Woodcut illustration of a SNAP/EBT machine

  1. What is a point-of-sale (POS) device?
  2. What are the costs and fees associated with using a POS device?
  3. Can I charge an EBT card usage fee to cover the costs of POS device fees?
  4. Can I buy or sell a used POS device?
  5. Can I lease or rent a POS device?
  6. My farmers market operates at multiple locations. Does this mean I need more than one POS device?
  1. What is a point-of-sale (POS) device?

    At one time, SNAP was a paper coupon system (food stamps). Today, SNAP works primarily through an Electronic Benefit Transfer (EBT) system. The government issues EBT cards to SNAP recipients. The cards link to accounts containing the SNAP recipient’s monthly benefit amount. To spend his or her benefits, a SNAP recipient swipes his or her SNAP EBT card in a SNAP-authorized retailer’s POS device.

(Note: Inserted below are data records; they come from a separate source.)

-- ==== Sys2Proof/Tests/Slice0.lean ====
section
/-! SUPPORT. The model's own tests, one step each on a small state: the smoke test of WellFormed, decoding from words
written out from the spec, the vectors of spec/95_test_vectors.md (their ids stand in the comments; expected results are
the spec's), and a witness for the hypotheses of every statement that has some. -/

namespace Sys2Proof.Tests

set_option Elab.async false

open Sys2Proof Sys2Proof.Machine

/-! ### Helpers -/

/-- The next state, if there is one. -/
def after : Result → Option State
  | .next s => some s
  | .fault _ => none
  | .refused _ => none

theorem next_of_after {o : Result} (h : (after o).isSome = true) : ∃ t, o = .next t := by
  cases o with
  | next t => exact ⟨t, rfl⟩
  | fault r => cases h
  | refused r => cases h

/-- The start state of the vectors (95 §1): configuration EX, in the drain, with the reference flash model. -/
def ready : State :=
  { State.reset with mode := .bootWait, phase := .drain, flash := .reference 0x00FFFFFF#32 [] }

/-- The same with flash F0 (95 §1). -/
def readyF0 : State :=
  { ready with flash := .reference 0x00FFFFFF#32 [(0x0800, 0x00123456#32), (0x0802, 0x00ABCDEF#32)] }

/-- `s` inside a frame, with the logical bytes `l` stored and the raw byte `b` about to be taken. -/
def inFrame (l : List Byte) (b : Byte) (s : State) : State :=
  { s with pstate := .readVerbatim, buf := storeFrom 0 l [], i := l.length, rx := [some b] }

/-- What the step that takes the end marker of the frame `l` adds to the trace. -/
def ended (l : List Byte) (s : State) : Option (List Event) :=
  (after (step (inFrame l 0x7F#8 s))).map (·.trace)

/-- The events of a performed query: the end marker taken, liveness, the raw bytes of the reply. -/
def replyEvents (raw : List Byte) : List Event := [.rx 0x7F#8, .live] ++ raw.map .tx

/-! ### WellFormed smoke (R109, R110, R180) -/

theorem test_illformed_row_of_three_words :
    (Instr.writeRow 0x0800#32 [1#32, 2#32, 3#32]).wellFormed Config.configured = false := by decide

theorem test_illformed_bulk_of_four_words :
    (Instr.writeMaxProgSize 0x0800#32 [1#32, 2#32, 3#32, 4#32]).wellFormed Config.configured = false := by decide

theorem test_illformed_unknown_of_known_code : (Instr.unknown 0x31#8).wellFormed Config.configured = false := by decide

theorem test_illformed_noise_of_start_marker : (Instr.noise 0xF7#8).wellFormed Config.configured = false := by decide

theorem test_illformed_data_of_escape_marker : (Instr.data 0xF6#8).wellFormed Config.configured = false := by decide

theorem test_illformed_data_of_end_marker : (Instr.data 0x7F#8).wellFormed Config.configured = false := by decide

/-! ### Decoding: every constructor from bytes written out from the spec -/

/-- A request of code `c` with no argument byte: `LEN = 0` (R101, R105), then the code. -/
def bare (c : Byte) : Except Reject Instr := decode Config.configured .payload [0x00#8, 0x00#8, c]

/-- The codes of R108 without arguments. -/
theorem test_decode_bare_commands :
    [bare 0x00#8, bare 0x01#8, bare 0x02#8, bare 0x03#8, bare 0x04#8, bare 0x05#8, bare 0x06#8, bare 0x07#8,
      bare 0x40#8, bare 0x08#8, bare 0xFF#8].map Except.toOption =
    [Instr.readPlatform, .readVersion, .readRowLen, .readPageLen, .readProgLen, .readMaxProgSize, .readAppStartAddr,
      .readBootStartAddr, .startApp, .unknown 0x08#8, .unknown 0xFF#8].map some := by decide +kernel

/-- V-D1. -/
theorem test_decode_erase_page : (decode Config.configured .payload
    [0x04#8, 0x00#8, 0x10#8, 0x00#8, 0x08#8, 0x00#8, 0x00#8]).toOption = some (.erasePage 0x0800#32) := by
  decide +kernel

/-- V-B6: four different address bytes would swap here. -/
theorem test_decode_read_addr : (decode Config.configured .payload
    [0x04#8, 0x00#8, 0x20#8, 0x78#8, 0x56#8, 0x34#8, 0x12#8]).toOption = some (.readAddr 0x12345678#32) := by
  decide +kernel

/-- V-D7. -/
theorem test_decode_read_max : (decode Config.configured .payload
    [0x04#8, 0x00#8, 0x21#8, 0xFC#8, 0xFF#8, 0xFF#8, 0xFF#8]).toOption = some (.readMax 0xFFFFFFFC#32) := by
  decide +kernel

    There are multiple types of POS devices: some accept only EBT cards while some accept other forms of payment, such as debit, credit, and mobile payment apps. In some instances, free SNAP EBT POS equipment may be available in your state. Check with the Farmers Market Coalition (FMC) and/or your state or regional association.

    Typically, farmers markets that are SNAP-authorized retailers have one centralized POS device operated by market personnel, and either market currency or a receipt system. Customers swipe their SNAP EBT cards at the POS device and receive either market currency or a receipt to use to purchase SNAP-eligible food items from vendors. For more on market currency systems, scrip/how-market-scrip-systems-work/">click here. If vendors are SNAP-authorized retailers with their own POS devices, customers process their SNAP transaction on each vendor’s machine. For more about vendor-operated SNAP, click here.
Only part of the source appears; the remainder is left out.